Looking at the listing below, how many lines include "pair"? Answer with the number only.

--- DATASET RECORDS Enclosed Below ---

-- ==== Sys2Proof/WellFormed.lean ====
section
/-! DEFINITION.
Well-formed commands: every unit number names a unit that the device has (R1, R15, R13; the page counts of R98).
-/
namespace Sys2Proof

/-- The units a command names exist.  A command that names none, or whose number the spec takes from a register field and answers itself, is well formed. -/
def Instr.wf (c : Instr) : Bool :=
  match c with
  | .vinGood _ => true
  | .holdupReady => true
  | .hitchedEntry => true
  | .nvmScan _ _ => true
  | .keyLoad => true
  | .bankSelect => true
  | .islandRelease => true
  | .imageApply _ _ => true
  | .rollingEntry _ => true
  | .timedEntry => true
  | .steadyEntry => true
  | .resetNAssert => true
  | .resetNRelease => true
  | .perstAssert => true
  | .perstRelease => true
  | .pcieConfigRequest pf _ _ => decide (pf < 2)
  | .powerFailWarning _ _ _ => true
  | .pfShutdown _ => true
  | .pfSaveDone => true
  | .rideThrough _ _ => true
  | .holdupEnd => true
  | .powerOnAfterShutdown _ => true
  | .nvmRecordWrite w => decide (w.area < 5)
  | .nvmSectorErase sector => decide (sector < 512)
  | .bootLoad _ => true
  | .bootErase _ _ => true
  | .bankEraseDone => true
  | .writeOpen _ _ => true
  | .imgDataWrite _ _ => true
  | .writeClose _ _ => true
  | .fabricReset _ _ => true
  | .fabricDone _ _ => true
  | .islandClockCheck _ _ _ => true
  | .couplingTransfer src dst _ _ _ => decide (max src dst < 16)
  | .couplingResume src dst _ => decide (max src dst < 16)
  | .axleSubframe island _ _ => decide (island < 16)
  | .axmark _ _ _ => true
  | .voteUpdate _ _ _ _ => true
  | .coreCatchupDone core => decide (core < 3)
  | .rejoinExpiry core => decide (core < 3)
  | .coreReadmit core => decide (core < 3)
  | .coreShuntApply => true
  | .voteSet _ => true
  | .hostStepSubmit _ _ => true
  | .cancelStep _ => true
  | .recover _ _ => true
  | .utcOffsetWrite _ _ => true
  | .leapSchedule _ _ => true
  | .leapPend => true
  | .ocxoWarmSet => true
  | .ocxoWarmClear => true
  | .cellHeatDone => true
  | .cellLineFound => true
  | .cellResonanceLock => true
  | .cellAcquireTimeout => true
  | .cellSignalLost => true
  | .cellMeasurement _ => true
  | .cellRestart _ => true
  | .cellStop _ => true
  | .candidateSample slot _ => decide (slot < 12)
  | .candTimeout slot _ => decide (slot < 12)
  | .candQualified slot => decide (slot < 12)
  | .wtrDone slot => decide (slot < 12)
  | .refInEdge input _ _ _ _ => decide (input < 4)
  | .esmcReceive slot _ _ => decide (slot < 12)
  | .esmcTimeout slot => decide (slot < 12)
  | .selSwitch _ _ => true
  | .selHoldover _ => true
  | .selRelease _ => true
  | .selClearWtr _ _ => true
  | .lockoutWrite _ _ => true
  | .prepareEnd => true
  | .settleTimeout => true
  | .steerSubmit _ _ => true
  | .steerDone => true
  | .servoUpdate _ _ => true
  | .hostFeedMode _ _ => true
  | .hostOffsetSubmit _ _ _ => true
  | .holdFit => true
  | .holdRecordPeriod => true
  | .pllBandChosen pll _ => decide (pll < 4)
  | .pllLocked pll _ _ => decide (pll < 4)
  | .pllLockFail pll => decide (pll < 4)
  | .pllUnlock pll _ => decide (pll < 4)
  | .pllRefLost pll => decide (pll < 4)
  | .pllRefRestored pll _ => decide (pll < 4)
  | .pllRelock _ pll => decide (pll < 4)
  | .pllDisable _ pll => decide (pll < 4)
  | .bypassSynthUnlock => true
  | .clkReturnToPll n => decide (n < 4)
  | .started out => decide (out < 8)
  | .pulseEdge n => decide (n < 4)
  | .outRealign _ _ _ _ => true
  | .realignDone => true
  | .drvFault out => decide (out < 8)
  | .outDisable _ => true
  | .ticArm _ tic => decide (tic < 8)
  | .ticArmAt _ tic _ => decide (tic < 8)
  | .ticArmAtReached tic _ => decide (tic < 8)
  | .ticEdge tic _ _ _ _ _ => decide (tic < 8)
  | .ticTimeout tic => decide (tic < 8)
  | .ticDisarm _ tic => decide (tic < 8)
  | .ticCalibrate _ tic => decide (tic < 8)
  | .ticAutoCal tic _ => decide (tic < 8)
  | .ticCalDone tic _ _ _ => decide (tic < 8)
  | .ticDisable _ tic => decide (tic < 8)
  | .pairRecal pair _ _ => decide (pair < 61)
  | .pairSwap pair _ => decide (pair < 61)
  | .gnssEpoch _ => true
  | .gnssSampleDelivery => true
  | .channelAcquired ch _ _ _ _ _ => decide (ch < 192)
  | .channelLockDrop ch _ => decide (ch < 192)
  | .channelSearchWarm ch => decide (ch < 192)
  | .engine => true
  | .surveyDone _ => true
  | .jamSet => true
  | .jamClear => true
  | .ant _ _ _ => true
  | .antBiasRetry => true
  | .coldStart _ => true
  | .clearSuspect _ => true
  | .resurvey _ => true
  | .codeOpen _ => true
  | .codeDataWrite _ _ => true
  | .codeClose _ => true
  | .gnssDisable _ => true
  | .frameReceive port _ _ _ _ _ _ _ => decide (port < 24)
  | .linkLoss port _ _ => decide (port < 24)
  | .linkLock port => decide (port < 24)
  | .linkHoldExpiry port _ => decide (port < 24)
  | .portDisable _ port _ => decide (port < 24)
  | .moduleResetRelease port => decide (port < 24)
  | .moduleRstWrite _ port _ => decide (port < 24)
  | .modPresent port _ => decide (port < 24)
  | .modInt port _ => decide (port < 24)
  | .i2cRead _ port _ _ _ => decide (port < 24)
  | .i2cWrite _ port _ _ _ => decide (port < 24)
  | .restartBus _ port => decide (port < 24)
  | .i2cDone coach _ _ => decide (coach < 6)
  | .i2cStuck coach _ => decide (coach < 6)
  | .gearWindow coach => decide (coach < 6)
  | .frameAdmission coach _ => decide (coach < 6)
  | .cellArrival output _ _ => decide (output < 8)
  | .frameRelease output _ _ => decide (output < 7)
  | .reseqSkip output _ _ _ => decide (output < 7)
  | .spillReissue dst _ _ _ => decide (dst < 25)
  | .aged dst _ => decide (dst < 25)
  | .fdbAgeSweep => true
  | .addStatic _ => true
  | .fdbDelete _ => true
  | .fdbRead _ => true
  | .flushLearned _ => true
  | .flushPort _ => true
  | .switchDisable _ _ => true
  | .frameTransmit port _ _ _ => decide (port < 24)
  | .dramTransferError _ _ _ => true
  | .throttle _ _ => true
  | .carriageParse coach _ => decide (coach < 6)
  | .upstreamAnnounceTimeout port _ => decide (port < 24)
  | .lookupDone coach _ _ _ => decide (coach < 6)
  | .verifyDone coach _ _ => decide (coach < 6)
  | .composeCarriage coach _ _ => decide (coach < 6)
  | .signQueueAdmit coach _ => decide (coach < 6)
  | .signDone coach _ _ => decide (coach < 6)
  | .sealSetupCheck coach _ _ => decide (coach < 6)
  | .launch coach _ _ _ => decide (coach < 6)
  | .multicastTimer port _ _ => decide (port < 24)
  | .coachDisable _ coach => decide (coach < 6)
  | .drained _ => true
  | .wheelSlot coach _ _ => decide (coach < 6)
  | .wheelVisit coach _ _ => decide (coach < 6)
  | .grantExpiry _ _ => true
  | .entryFree _ => true
  | .clientScrub => true
  | .cltAdd _ => true
  | .cltDelete _ => true
  | .cltRead _ => true
  | .cltFind _ => true
  | .cltCancel _ => true
  | .cltWrite _ => true
  | .rebuild _ _ => true
  | .rebuildDone coach => decide (coach < 6)
  | .lcyConfirm _ _ _ => true
  | .lcyProvision _ _ _ _ => true
  | .lcyDeploy _ _ => true
  | .lcyReturn _ _ => true
  | .lcyDisable _ _ => true
  | .lcyChangeDone _ => true
  | .keyCreate _ => true
  | .keyGenerate _ => true
  | .keyDerive _ _ => true
  | .keyImport _ => true
  | .keyUnwrap _ _ => true
  | .keyVerify _ _ _ => true
  | .keyCommit _ _ _ => true
  | .activated => true
  | .keyDiscard _ => true
  | .keyRevoke _ => true
  | .keyErase _ _ => true
  | .keyEraseDone slot => decide (slot < 256)
  | .keyMint _ => true
  | .keyReload _ => true
  | .keyDataAccess _ _ => true
  | .keyPin coach => decide (coach < 6)
  | .keyRelease coach => decide (coach < 6)
  | .keyGraceEnd slot => decide (slot < 256)
  | .freed slot => decide (slot < 256)
  | .drbgReseed => true
  | .keyStoreCompact => true
  | .keyMemoryError slot => decide (slot < 256)
  | .tamperAlarm sensor => decide (sensor < 6)
  | .tmpLatchClear _ _ => true
  | .tmpPolicyWrite _ _ _ => true
  | .statement _ => true
  | .genHash => true
  | .genPrepare _ _ => true
  | .genCancel _ => true
  | .preparedReport island => decide (island < 16)
  | .genDecision => true
  | .appliedReport island => decide (island < 16)
  | .appliedTimeout _ => true
  | .unfenced => true
  | .migrationStart lane => decide (lane < 24)
  | .migrationFenceFixed lane _ => decide (lane < 24)
  | .migrationFence lane _ => decide (lane < 24)
  | .migrated lane => decide (lane < 24)
  | .shuntCmd _ _ _ => true
  | .shntReturn _ _ _ => true
  | .migrateCmd _ _ _ _ => true
  | .shuntReturnDone _ _ _ _ _ _ => true
  | .proveStart => true
  | .runNow _ => true
  | .proveStop _ => true
  | .proveUnitDone _ _ _ _ _ => true
  | .proveWindowEnd => true
  | .ttSend => true
  | .ttReceive link _ _ => decide (link < 2)
  | .renewSend _ => true
  | .renewReceive link _ _ => decide (link < 2)
  | .ackReceive link _ => decide (link < 2)
  | .leaseStop _ => true
  | .claimStart _ => true
  | .claimReceive link _ _ => decide (link < 2)
  | .replyReceive link _ _ => decide (link < 2)
  | .claimTimeout _ => true
  | .handover _ _ _ => true
  | .handoverReceive link _ => decide (link < 2)
  | .handoverTake _ => true
  | .handoverTimeout _ => true
  | .selFrameReceive link _ => decide (link < 2)
  | .leapFrameReceive link _ => decide (link < 2)
  | .leapFrameSend => true
  | .clientFrameReceive link _ => decide (link < 2)
  | .sweepReceive link _ _ => decide (link < 2)
  | .sweepSend => true
  | .hbLost link _ => decide (link < 2)
  | .heartbeatReturn link _ => decide (link < 2)
  | .dugLinkDownTimer link => decide (link < 2)
  | .sleep _ => true
  | .wake _ => true
  | .wakeDone _ _ => true
  | .faultLineRise _ _ _ _ => true
  | .faultLineFall line _ => decide (line < 36)
  | .fltAck _ => true
  | .fltRelease _ => true
  | .released => true
  | .fltLatchClear _ _ => true
  | .fltSevWrite _ _ _ _ _ => true
  | .fltSoftWrite _ _ => true
  | .wdogKick _ => true
  | .wdogCfgWrite _ _ => true
  | .wdogExpiry _ => true
  | .injSramEcc _ _ _ => true
  | .injCouple _ _ _ _ _ => true
  | .injDramCrc _ _ _ => true
  | .injVote _ _ _ => true
  | .injNvmCrc _ _ => true
  | .injDone _ => true
  | .thmSample _ => true
  | .recTrigger island _ => decide (island < 16)
  | .recRecordWrite => true
  | .journalBatchWrite _ _ _ _ => true
  | .fetch _ => true
  | .fetchDone => true
  | .hostMark _ _ => true
  | .codeSelWrite _ _ => true
  | .codeCfgWrite _ _ => true
  | .spiRead _ _ _ _ => true
  | .spiWrite _ _ => true
  | .spiStatus _ _ => true
  | .flr pf => decide (pf < 2)
  | .pcieLinkLost _ _ => true
  | .pcieLinkUp _ _ => true
  | .dmaTailWrite _ ring _ => decide (ring < 8)
  | .dmaDescFetch ring _ _ => decide (ring < 8)
  | .dmaRxFrame cls => decide (cls < 8)
  | .dmaTxComplete ring => decide (ring < 8)
  | .dmaStampTimeout ring _ _ => decide (ring < 8)
  | .ringErr ring _ _ => decide (ring < 8)
  | .dmaModTimer ring _ => decide (ring < 8)
  | .dqPendClear _ _ => true
  | .dmaRingEnable _ ring _ => decide (ring < 8)
  | .dmaDisable _ => true
  | .expertKeyWrite _ _ _ => true
  | .expertWindowTimeout _ => true
  | .vectorAck _ _ => true
  | .msixUnmask pf vec _ => decide (vec < 32) && decide (pf < 2)
  | .pgEvtClear _ _ _ _ => true
  | .rsLeadRead _ _ _ => true
  | .t108ReadSnapshot _ _ _ => true
  | .t108CommitWrite _ _ _ _ => true
  | .shadowWrite _ _ _ => true
  | .widthAccess _ _ _ => true
  | .registerWrite _ _ _ _ => true
  | .jtagPinInstruction _ => true
  | .jtagPrivateInstruction => true
  | .jtagInstructionExit => true
  | .tmpNowClear sensor => decide (sensor < 6)
  | .laneLockChange link _ _ _ => decide (link < 2)
  | .bypassSynthRelock => true
  | .pllLockHeld pll => decide (pll < 4)

end Sys2Proof
end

--- End of Enclosed DATASET RECORDS ---

FINISHED TASK: 2